Nan Madol is what the ruins on the southeast corner of Pohnpei are called. They were believed to have been constructed from the 7th century up to the 16th century and the site was the center of royalty and government. It was quite impressive, even though we did not see it all as it is difficult to access from land because of the mangrove filled canals separating the constructions. Sadly, it has not been kept up at all by anyone so it is also very overgrown.

We rented a car with friends Dave and Linda from the SV Irish Melody and spent the whole day sightseeing. It was a memorable day.


It was about a 15 minute hike out to the edge of the forest where the first ruin was and there were a lot of these little bridges and tons of different plants to ooo and aww over.



Doug spotted this little fish in the waterway. I don’t know how he did as he is so small and blends in so well. It was fascinating to see a fish sitting there in the open air. Seems he is just as comfy on (semi) dry land as he is in the water.




This covered hole was inside the big walls. There were actually a few different covered holes inside. Have no idea what they were for.



Maybe it was where they put the bad guys. Here I am inside looking out.



Dave and I climbed up on one of the crumbling walls and are looking down on Doug and Linda outside.



You can get a perspective on how high the walls are here.



Dave and I found an opening in the wall, a short cut to joining Doug and Linda.



Here’s a close-up of the wall construction. The stone was quarried on a different part of the island, which is volcanic, and ferried on rafts to the site. A truly amazing feat of engineering for the time.



After we explored that structure we took off across the canal and through the mangroves. It was tough going with the soft mud, broken reef and mangroves. Sadly, we didn’t find any other structures like the one we were just exploring. But the scenery was still beautiful.



Doug did find this one wall. Being the youngest and most energetic of the group we let him be the front man on our explorations.



Doug had to give me a hand getting through the gooey, sucky mud. Wrong shoes for exploring made the going tough.



Back on the path again and the end of our Nan Madol adventure.



This tree reminded me of the Ents of Middle Earth.



Doug may not be able to hear very well, but his eyesight is still great for spotting the little guys. Check out this neon blue tail.



The boys replacing precious fluids after the hike.



These two little girls are doing  just what I would like to be doing after all the sweat and mud. Not to worry. Next stop Keporohi Falls.



The flora along the path to the falls was beautiful.
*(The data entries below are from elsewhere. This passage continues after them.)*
-- ==== Sys2Proof/Tests/Slice0.lean ====
section
/-!
SUPPORT. Small tests and witnesses.  Expected values are the vectors of 95_test_vectors.md (derived there
from the rules) or hand calculation from a rule, never the model's own answer.  A theorem `witness_<Name>`
shows a concrete state and operands that meet the hypotheses of `Obligations.<Name>` together.
-/

namespace Sys2Proof.Tests

open Sys2Proof Sys2Proof.Machine

/-! ## Helpers -/

/-- The reference column of 00_scope.md R9: general knowledge, not in the source
(93_implementation_defined.md part 2).  It stands in tests only. -/
def reference : Config where
  t0h := 0x8006
  t1h := 0x800D
  term := 0x8000
  highT0H := 6
  highT1H := 13
  pwmPrescaler := 1
  tickNsNum := 125
  tickNsDen := 2
  storeInit := Vector.replicate 15 0
  reclaimOnError := false
  expanderAddr := 0x40
  prescale50Hz := 121
  nChannels := 16
  servoCh := #v[0, 1, 2, 3, 4, 5, 6, 7]
  motorPair := #v[(8, 9), (10, 11), (12, 13), (14, 15)]
  reverseWriteOrder := .dutyFirst

/-- A constructed, idle block with an all-zero store whose collaborators answer well. -/
def ready : State where
  cfg := reference
  store := Vector.replicate 15 0
  pulse := Vector.replicate 98 0
  txState := .idle
  constructed := true
  history := []
  responses := []
  blocked := none
  pending := none
  pwm := .unknown
  expander := .unknown
  inbox := []
  oracle := ⟨List.replicate 5 .returns, [.ok], [.returns], [.ok, .ok, .ok, .ok], 1⟩

/-- The same block before construction. -/
def unbuilt : State := { ready with constructed := false }

/-- The same block after a load error that was not reclaimed. -/
def lent : State := { ready with txState := .transmitting }

/-- `ready` with good answers for two SHOWs. -/
def twice : State :=
  { ready with oracle := ⟨List.replicate 10 .returns, [.ok, .ok], [.returns, .returns], [.ok], 1⟩ }

/-- `s` with expander answers `xs`. -/
def answering (xs : List (Reply ExpErr)) (s : State) : State :=
  { s with oracle := { s.oracle with exps := xs } }

/-- `s` with setter behaviours `xs`. -/
def setting (xs : List Return) (s : State) : State :=
  { s with oracle := { s.oracle with setters := xs } }

/-- `s` with the answer `r` to the next load. -/
def loading (r : Reply PerErr) (s : State) : State :=
  { s with oracle := { s.oracle with loads := [r] } }

/-- `s` with the behaviour `r` of the next wait. -/
def waiting (r : Return) (s : State) : State :=
  { s with oracle := { s.oracle with splits := [r] } }

/-- `s` with the word `w` in front of the port. -/
def offered (w : Word) (s : State) : State := { s with inbox := [.command w] }

/-- A store from its bytes, the rest zero. -/
def storeOf (bs : List Byte) : Vector Byte 15 := Vector.ofFn fun k => bs.getD k.val 0

/-- `ready` with motor M1 running forward at full duty: channel 9 on, channel 8 off. -/
def forwards : State := { ready with expander := ⟨none, none, [(8, ⟨0, 0⟩), (9, ⟨0, 4080⟩)]⟩ }

/-- M1 between the two writes of a reverse command; the host has a reset to come. -/
def running : State :=
  { ready with
    pending := some ⟨9, 0⟩
    history := [⟨.exp (.setChannelOnOff 8 0 3200), .ok⟩]
    expander := ⟨none, none, [(8, ⟨0, 3200⟩), (9, ⟨0, 4080⟩)]⟩
    inbox := [.reset] }

/-- What `f` reads in the next state. -/
def seen {α : Type} (f : State → α) : Result → Option α
  | .next t => some (f t)
  | _ => none

/-- The channel writes of a history: channel, on-tick, off-tick. -/
def writes (t : State) : List (Nat × Nat × Nat) :=
  t.history.filterMap fun e =>
    match e.call with
    | .exp (.setChannelOnOff ch on off) => some (ch, on, off)
    | _ => none

/-- The 98 codes of a frame as digits: 0, 1, and 2 for `TERM`. -/
def digits (buf : Vector Code 98) : List Nat :=
  buf.toList.map fun c => if c = reference.t1h then 1 else if c = reference.t0h then 0 else 2

/-! ## WellFormed refuses each ill-formed field (30_encoding.md R84) -/

theorem test_wf_position : (Instr.setPixel 8 .black).wf = false ∧ (Instr.setPixel 7 .black).wf = true := by decide
theorem test_wf_degrees : (Instr.moveServo 0 65536).wf = false ∧ (Instr.moveServo 0 65535).wf = true := by decide
theorem test_wf_speed :
    (Instr.driveMotor 0 .forward 256).wf = false ∧ (Instr.driveMotor 0 .forward 255).wf = true := by decide

/-! ## Decoding, words written out from the formats N, P, C, S, M (30_encoding.md R81, R82; 95_test_vectors.md 2.1) -/

theorem test_decode_init : decode 0b0001_0000000000000000000000000000#32 = .ok .init := by decide
theorem test_decode_setPixel :
    decode 0b0010_0_000_00010010_00110100_01010110#32 = .ok (.setPixel 0 ⟨0x12, 0x34, 0x56⟩) := by decide
theorem test_decode_setPixel_7 :
    decode 0b0010_0_111_11111111_11111111_11111111#32 = .ok (.setPixel 7 ⟨255, 255, 255⟩) := by decide
theorem test_decode_setAllPixels :
    decode 0b0011_0000_00001010_00010100_00011110#32 = .ok (.setAllPixels ⟨10, 20, 30⟩) := by decide
theorem test_decode_show : decode 0b0100_0000000000000000000000000000#32 = .ok .showFrame := by decide
theorem test_decode_getColors : decode 0b0101_0000000000000000000000000000#32 = .ok .getColors := by decide
theorem test_decode_moveServo :
    decode 0b0110_0_111_00000000_0000000100101100#32 = .ok (.moveServo 7 300) := by decide
theorem test_decode_moveServo_wide :
    decode 0b0110_0_011_00000000_1111111111111111#32 = .ok (.moveServo 3 65535) := by decide
theorem test_decode_driveMotor :
    decode 0b0111_00_10_000000000000000_1_10000000#32 = .ok (.driveMotor 2 .reverse 128) := by decide
theorem test_decode_driveMotor_forward :
    decode 0b0111_00_00_000000000000000_0_11111111#32 = .ok (.driveMotor 0 .forward 255) := by decide

/-- The invalid words of 95_test_vectors.md 2.1. -/
theorem test_decode_invalid :
    [0x00000000#32, 0xFFFFFFFF#32, 0x80000000#32, 0x10000001#32, 0x40000100#32, 0x28000000#32,
      0x31000000#32, 0x60010000#32, 0x68000000#32, 0x74000000#32, 0x70000200#32].all
      (fun w => (decode w).toOption.isNone) = true := by decide

/-- Their nearest accepted neighbours. -/
theorem test_decode_nearest :
    [0x10000000#32, 0x40000000#32, 0x20000000#32, 0x30000000#32, 0x60000000#32, 0x70000000#32,
      0x70000100#32].all (fun w => (decode w).toOption.isSome) = true := by decide

/-- The assembler's words (30_encoding.md R96; 95_test_vectors.md 2.5, 2.6). -/
theorem test_encode :
    encode (.moveServo 3 271) = 0x6300010F#32 ∧ encode (.driveMotor 0 .reverse 200) = 0x700001C8#32 ∧
    encode (.clearPixel 2) = 0x22000000#32 := by decide

theorem test_decodeTableWord :
    decodeTableWord 32 0x6700012C = some (.moveServo 7 300) ∧ decodeTableWord 32 0 = none := by decide

/-- The table's match values select their own row only (30_encoding.md R82). -/
theorem test_rows_disjoint :
    opcodeRows.Pairwise fun a b => a.pattern &&& (a.mask &&& b.mask) ≠ b.pattern &&& (a.mask &&& b.mask) := by
  decide

/-! ## Pixel store (95_test_vectors.md 2.2) -/

theorem test_setPixel_order :
    seen (fun t => t.store.toList.take 4) (exec (.setPixel 0 ⟨0x12, 0x34, 0x56⟩) ready) =
      some [0x34, 0x12, 0x56, 0x00] := by decide
theorem test_setPixel_position :
    seen (fun t => (t.store.toList, t.responses.map (·.status))) (exec (.setPixel 5 ⟨1, 1, 1⟩) ready) =
      some (List.replicate 15 0, [4]) := by decide
theorem test_setAllPixels :
    seen (fun t => t.store.toList) (exec (.setAllPixels ⟨10, 20, 30⟩) ready) =
      some [0x14, 0x0A, 0x1E, 0x14, 0x0A, 0x1E, 0x14, 0x0A, 0x1E, 0x14, 0x0A, 0x1E, 0x14, 0x0A, 0x1E] := by
  decide
theorem test_getColors :
    seen (fun t => t.responses) (exec .getColors { ready with store := storeOf [0x34, 0x12, 0x56] }) =
      some [⟨0, .colours 0x000000000000000000123456⟩] := by decide
/-- 95_test_vectors.md P3, row 7. -/
theorem test_getColors_order :
    seen (fun t => t.responses) (exec .getColors { ready with
      store := storeOf [0x14, 0x0A, 0x1E, 0x14, 0x0A, 0x1E, 0, 0, 0, 0x14, 0x0A, 0x1E, 9, 9, 9] }) =
      some [⟨0, .colours 0x0A141E0000000A141E0A141E⟩] := by decide
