/-- The bus bits above the operand fields are ignored (R63). Rests on the spec's own decision D2. -/
def Obligations.DecodeIgnoresUnusedBusBits : Prop :=
  ∀ (c : Command) (a b : Qword),
    a.setWidth (operandWidthA c.op) = c.a.setWidth (operandWidthA c.op) →
    b.setWidth (operandWidthB c.op) = c.b.setWidth (operandWidthB c.op) →
    decode ⟨c.cmd, a, b⟩ = decode c

/-- Words of 95_test_vectors.md 2.1 decode to the commands they stand for. Rests on the spec's own
decision D2. -/
def Obligations.SpelledWordsDecode : Prop :=
  decode ⟨0x0011, 0x00403ABC, 0⟩ = .ok (.translate true 0x00403ABC) ∧
  decode ⟨0x0012, 0x00403ABC, 0⟩ = .ok (.translateNoabrt true 0x00403ABC) ∧
  decode ⟨0x0005, 0x40201, 0x601⟩ = .ok (.insertRead 0x40201 0x601) ∧
  decode ⟨0x0008, 0x7, 0⟩ = .ok (.flushWritePage 0x7) ∧
  decode ⟨0x005A, 0x1000, 0⟩ = .ok (.access true .b4 0x1000) ∧
  decode ⟨0x010B, 0x00001000, 0⟩ = .ok (.writeCr3 0x00001000) ∧
  decode ⟨0x1C0D, 0, 0⟩ = .ok (.setPriv 3 true) ∧
  decode ⟨0x030B, 0x12345678, 0⟩ = .error .reservedCrsel

/-! ## The step, reset and the lifecycle -/

/-- A step runs the instruction the next command decodes to, on the state with that command taken
off the queue and no port access logged yet (R6, R11; the queue and the log are the model's, log 10,
12). Rests on the spec's own decisions D1, D3. -/
def Obligations.StepRunsIssuedCommand : Prop :=
  ∀ (s : State) (c : Command) (rest : List Input) (i : Instr),
    s.closed = false → s.inputs = .command c :: rest → decode c = .ok i →
    step s = exec i { s with inputs := rest, portLog := [] }

/-- An illegal word changes no state and drives `RES = SENTINEL`, `ST = FAULT` (R64; that the model
steps rather than refuses is its choice, log 9). Rests on the spec's own decision D39. -/
def Obligations.StepTurnsAwayIllegalWord : Prop :=
  ∀ (s : State) (c : Command) (rest : List Input),
    s.closed = false → s.inputs = .command c :: rest → c.wf = false →
    step s = .next { s with
      inputs := rest, portLog := [], out := ⟨0xFFFFFFFFFFFFFFFF, 0b0010, 0, 0⟩ }

/-- What a lifecycle `reset` leaves: the table of R240, in every register and in every slot's valid
bit and both cursors; it writes no memory, platform or parameter; and after `close` no command runs
(R240). That `close` makes a later input a fault is the model's choice (log 12). Rests on the spec's
own decision D27. -/
def Obligations.ResetLoadsTable : Prop :=
  (∀ (s : State) (rest : List Input), s.closed = false → s.inputs = .reset :: rest →
    ∃ t, step s = .next t ∧
      (∀ x ∈ t.rc.slots, x.valid = false) ∧ (∀ x ∈ t.wc.slots, x.valid = false) ∧
      t.rc.next = 0 ∧ t.wc.next = 0 ∧ t.lastPerm = 0x00 ∧
      t.cr0 = 0x00000000 ∧ t.cr3 = 0x00000000 ∧ t.cr4 = 0x00000000 ∧ t.cpl = 0 ∧ t.ovr = false ∧
      t.rammask = s.cfg.resetRammask ∧ t.abrt = 0x00 ∧ t.abrtErr = 0x00000000 ∧
      t.cr2 = 0x00000000 ∧
      t.cfg = s.cfg ∧ t.env = s.env ∧ t.mem = s.mem ∧ t.inputs = rest) ∧
  (∀ (s : State) (rest : List Input), s.closed = false → s.inputs = .close :: rest →
    ∃ t, step s = .next t ∧ (∀ c l, t.inputs = .command c :: l → step t = .fault .afterClose))

/-- After reset every lookup misses, translation is the identity masked by `RAMMASK`, no abort is
pending and the privilege class is supervisor (R241). Rests on the spec's own decisions D13, D27 and
derivation in R241. -/
def Obligations.AfterResetTranslationIsIdentity : Prop :=
  ∀ (cfg : Config) (env : Platform),
    let s := State.resetWith cfg env
    (∀ lp, exec (.lookupRead lp) s = .next s) ∧
    (∀ lp, exec (.lookupWrite lp) s = .next s) ∧
    (∀ w sz a, a.toNat % 4096 + sizeBytes sz ≤ 4096 →
      ∃ t, exec (.access w sz a) s = .next t ∧
        t.out.res = (a.setWidth 40 &&& cfg.resetRammask).setWidth 64 ∧
        t.out.st.getLsbD 0 = true ∧ t.out.st.getLsbD 1 = false) ∧
    s.abrt = 0 ∧ isUser s = false

/-- The reset state meets the invariant, under every setting of the parameters. The form of memory,
the fields of invalid slots and the caches as lists are the model's (log 5, 14, 22). Rests on the
spec's own decisions D14, D17, D27 and derivation in R25. -/
def Obligations.ResetMeetsInvariant : Prop :=
  (∀ (cfg : Config) (env : Platform), Inv (State.resetWith cfg env)) ∧ Inv State.reset

/-- Every step keeps the invariant: memory canonical; both caches with `CACHE_SIZE` slots, the
cursor among them and one valid slot a page at most; no route in the read cache; the error code
three bits; permission bytes with bits 7:3 clear (R22 to R25, R75, R76, R78). The form of memory,
the fields of invalid slots and the caches as lists are the model's (log 5, 14, 22). Rests on the
spec's own decisions D14, D15, D17 and derivation in R25. -/
def Obligations.StepKeepsInvariant : Prop :=
  ∀ s t : State, Inv s → step s = .next t → Inv t

/-- After every command at most `CACHE_SIZE` slots of each cache are valid, and at most one valid
slot holds a given logical page (R25). Rests on the spec's own derivation in R25. -/
def Obligations.CommandsKeepOneSlotPerPage : Prop :=
  ∀ (i : Instr) (s t : State), CachesWf s → exec i s = .next t →
    t.rc.slots.countP (·.valid) ≤ s.cfg.cacheSize ∧
    t.wc.slots.countP (·.valid) ≤ s.cfg.cacheSize ∧
    ∀ lp, t.rc.slots.countP (holds lp) ≤ 1 ∧ t.wc.slots.countP (holds lp) ≤ 1
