-- ==== Sys2Proof/Laws/Cache.lean ====
section
/-! SUPPORT. The laws of the translation caches (41_cache.md): what a lookup finds, what an insertion,
a flush and a targeted flush leave, and that each keeps a cache in good form. -/

namespace Sys2Proof.Machine

theorem holds_iff {lp : LPage} {t : Slot} : holds lp t = true ↔ t.valid = true ∧ t.lpage = lp := by
  simp [holds]

theorem hits_iff {s : State} {w : Bool} {lp : LPage} {t : Slot} :
    hits s w lp t = true ↔
      t.valid = true ∧ t.lpage = lp ∧ permOk s (walkMode s) t.perm w = true := by
  simp [hits, holds, and_assoc]

/-- A lookup that finds a slot finds one of the cache's that hits. -/
theorem lookup_some {s : State} {w : Bool} {c : Cache} {lp : LPage} {t : Slot}
    (h : lookup s w c lp = some t) : t ∈ c.slots ∧ hits s w lp t = true :=
  ⟨List.mem_of_find?_eq_some h, List.find?_some h⟩

/-- A lookup misses exactly when no slot hits. -/
theorem lookup_none {s : State} {w : Bool} {c : Cache} {lp : LPage} :
    lookup s w c lp = none ↔ ∀ t ∈ c.slots, hits s w lp t = false := by
  simp [lookup, List.find?_eq_none]

/-- In a cache in good form valid slots of one page are one slot. -/
theorem CacheWf.eq_of_holds {n : Nat} {c : Cache} (h : CacheWf n c) {lp : LPage} {t u : Slot}
    (ht : t ∈ c.slots) (hu : u ∈ c.slots) (h1 : holds lp t = true) (h2 : holds lp u = true) :
    t = u := by
  rw [holds_iff] at h1 h2
  by_contra hne
  have hs : Std.Symm fun t u : Slot => ¬(t.valid = true ∧ u.valid = true ∧ t.lpage = u.lpage) :=
    ⟨fun _ _ hab hba => hab ⟨hba.2.1, hba.1, hba.2.2.symm⟩⟩
  exact h.unique.forall ht hu hne ⟨h1.1, h2.1, h1.2.trans h2.2.symm⟩

/-- In a cache in good form the slot that hits is the one found. -/
theorem lookup_of_hit {s : State} {w : Bool} {n : Nat} {c : Cache} (h : CacheWf n c) {lp : LPage}
    {t : Slot} (ht : t ∈ c.slots) (hit : hits s w lp t = true) : lookup s w c lp = some t := by
  cases hl : lookup s w c lp with
  | none => rw [lookup_none.mp hl t ht] at hit; cases hit
  | some u =>
    obtain ⟨hu, hh⟩ := lookup_some hl
    simp only [hits, Bool.and_eq_true] at hit hh
    rw [h.eq_of_holds ht hu hit.1 hh.1]

/-- An insertion of a page already valid changes nothing (R144). -/
theorem insert_of_held {n : Nat} {t : Slot} {c : Cache}
    (h : ∃ u ∈ c.slots, holds t.lpage u = true) : c.insert n t = c := by
  rw [Cache.insert, if_pos (List.any_eq_true.mpr h)]

/-- An insertion of a page not cached fills the slot at the cursor (R144). -/
theorem insert_of_free {n : Nat} {t : Slot} {c : Cache} (h : ∀ u ∈ c.slots, holds t.lpage u = false) :
    c.insert n t = ⟨c.slots.set c.next t, (c.next + 1) % n⟩ := by
  rw [Cache.insert, if_neg]
  rw [Bool.not_eq_true, List.any_eq_false]
  intro u hu; simp [h u hu]

/-- The two cases of an insertion. -/
theorem insert_cases (n : Nat) (t : Slot) (c : Cache) :
    c.insert n t = c ∨
    ((∀ u ∈ c.slots, holds t.lpage u = false) ∧
      c.insert n t = ⟨c.slots.set c.next t, (c.next + 1) % n⟩) := by
  by_cases h : c.slots.any (holds t.lpage) = true
  · exact .inl (insert_of_held (List.any_eq_true.mp h))
  · have h' : ∀ u ∈ c.slots, holds t.lpage u = false := by
      simpa [List.any_eq_true] using h
    exact .inr ⟨h', insert_of_free h'⟩

/-- Every slot after an insertion is the inserted one or was there. -/
theorem mem_insert {n : Nat} {t u : Slot} {c : Cache} (h : u ∈ (c.insert n t).slots) :
    u = t ∨ u ∈ c.slots := by
  rcases insert_cases n t c with e | ⟨-, e⟩ <;> rw [e] at h
  · exact .inr h
  · exact (List.mem_or_eq_of_mem_set h).symm

theorem CacheWf.size_pos {n : Nat} {c : Cache} (h : CacheWf n c) : 0 < n := Nat.zero_lt_of_lt h.cursor

/-- Replacing one element by one that is in relation with every other keeps a symmetric pairwise
relation. -/
theorem pairwise_set {α : Type} {R : α → α → Prop} (hs : ∀ a b, R a b → R b a) {l : List α}
    (h : l.Pairwise R) (k : Nat) {t : α} (ht : ∀ u ∈ l, R t u) : (l.set k t).Pairwise R := by
  induction l generalizing k with
  | nil => simp
  | cons x l ih =>
    obtain ⟨hx, hl⟩ := List.pairwise_cons.mp h
    cases k with
    | zero => exact List.pairwise_cons.mpr ⟨fun u hu => ht u (by simp [hu]), hl⟩
    | succ k =>
      refine List.pairwise_cons.mpr ⟨fun u hu => ?_, ih hl k fun u hu => ht u (by simp [hu])⟩
      rcases List.mem_or_eq_of_mem_set hu with hu | rfl
      · exact hx u hu
      · exact hs _ _ (ht x (by simp))

/-- An insertion keeps a cache in good form (R25). -/
theorem CacheWf.insert {n : Nat} {c : Cache} (h : CacheWf n c) (t : Slot) :
    CacheWf n (c.insert n t) := by
  rcases insert_cases n t c with e | ⟨hf, e⟩ <;> rw [e]
  · exact h
  · refine ⟨by simpa using h.length, Nat.mod_lt _ h.size_pos, pairwise_set ?_ h.unique _ ?_⟩
    · exact fun a b hab hba => hab ⟨hba.2.1, hba.1, hba.2.2.symm⟩
    · intro u hu hc
      have := hf u hu
      rw [Bool.eq_false_iff, ne_eq, holds_iff] at this
      exact this ⟨hc.2.1, hc.2.2.symm⟩

/-- Changing slots only by clearing valid bits keeps valid slots of one page one. -/
theorem pairwise_map_clear {l : List Slot} (f : Slot → Slot)
    (hf : ∀ t, (f t).valid = true → f t = t)
    (h : l.Pairwise fun t u => ¬(t.valid = true ∧ u.valid = true ∧ t.lpage = u.lpage)) :
    (l.map f).Pairwise fun t u => ¬(t.valid = true ∧ u.valid = true ∧ t.lpage = u.lpage) := by
  refine List.pairwise_map.mpr (h.imp fun {t u} htu hc => htu ?_)
  rwa [hf t hc.1, hf u hc.2.1] at hc

/-- A flush keeps a cache in good form. -/
theorem CacheWf.flush {n : Nat} {c : Cache} (h : CacheWf n c) : CacheWf n c.flush where
  length := by simpa [Cache.flush] using h.length
  cursor := h.size_pos
  unique := pairwise_map_clear clearValid (by intro t ht; simp [clearValid] at ht) h.unique

/-- A targeted flush keeps a cache in good form. -/
theorem CacheWf.dropPage {n : Nat} {c : Cache} (h : CacheWf n c) (pp : PPage) :
    CacheWf n (c.dropPage pp) where
  length := by simpa [Cache.dropPage] using h.length
  cursor := h.cursor
  unique := by
    refine pairwise_map_clear _ (fun t ht => ?_) h.unique
    split at ht
    · simp [clearValid] at ht
    · next hn => exact if_neg hn

/-- The empty cache is in good form. -/
theorem CacheWf.empty {n : Nat} (h : 0 < n) : CacheWf n (Cache.empty n) where
  length := by simp [Cache.empty]
  cursor := h
  unique := by
    refine List.pairwise_replicate.mpr (.inr ?_)
    simp [Slot.empty]

/-- After a flush no slot is valid. -/
theorem mem_flush_valid {c : Cache} {t : Slot} (h : t ∈ c.flush.slots) : t.valid = false := by
  obtain ⟨u, -, rfl⟩ := List.mem_map.mp h
  rfl

/-- A slot after a flush is one from before with its valid bit cleared. -/
theorem mem_flush {c : Cache} {t : Slot} (h : t ∈ c.flush.slots) : ∃ u ∈ c.slots, t = clearValid u := by
  obtain ⟨u, hu, rfl⟩ := List.mem_map.mp h
  exact ⟨u, hu, rfl⟩

@[simp] theorem clearValid_perm (t : Slot) : (clearValid t).perm = t.perm := rfl
@[simp] theorem clearValid_route (t : Slot) : (clearValid t).route = t.route := rfl
@[simp] theorem clearValid_valid (t : Slot) : (clearValid t).valid = false := rfl
@[simp] theorem clearValid_twice (t : Slot) : clearValid (clearValid t) = clearValid t := rfl

/-- A flush is idempotent (R146). -/
@[simp] theorem flush_flush (c : Cache) : c.flush.flush = c.flush := by
  simp [Cache.flush, List.map_map, Function.comp_def]

/-- A cache with no valid slot misses every page. -/
theorem lookup_of_no_valid {s : State} {w : Bool} {c : Cache} (lp : LPage)
    (h : ∀ t ∈ c.slots, t.valid = false) : lookup s w c lp = none := by
  rw [lookup_none]; intro t ht; simp [hits, holds, h t ht]

end Sys2Proof.Machine
end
Someone had taken the time to plant lots of flowers.



As usual, Doug was the first one there.. …. and, the first one in.



The water was perfect. Just what we needed after a trek through the forest and mangrove marshes.



I have to stop a minute and give a thanks to Dave and Linda for all their photos posted here of me. If it weren’t for them I would still be the one behind the lens and never in the picture.






It was a wonderful adventure. Here are a few more flower pics. Dave, Linda and I are all shutterbugs and seemed to be pulling the car over for flower shots constantly. It really is a beautiful island.




  1. Great photos—My husband and I were at Nan Madol and Keporohi Falls in 1974 on a diving drip through Micronesia from our home on Kwajalein. Loved seeing the ruins again and from a different perspective. It was lush in ’74 and much overgrown from these photos. Thanks for publishing—I loved remembering!

  2. Hello from Germany,

    some years ago I visited Nan Madol. And I went there by foot through the jungle and the channels of Temwen; a walk of about 5 Kilometers, because I couldn’t get back to the shore due to the thick mangroves. A never ending walk in the hot sun, and the big stingrays frightened me. It was a thrilling and exhausting adventure that I will never forget. So now I am happy to see that someone else made the same straining walk and can understand my feelings on my trip to the ruins of Nan Madol.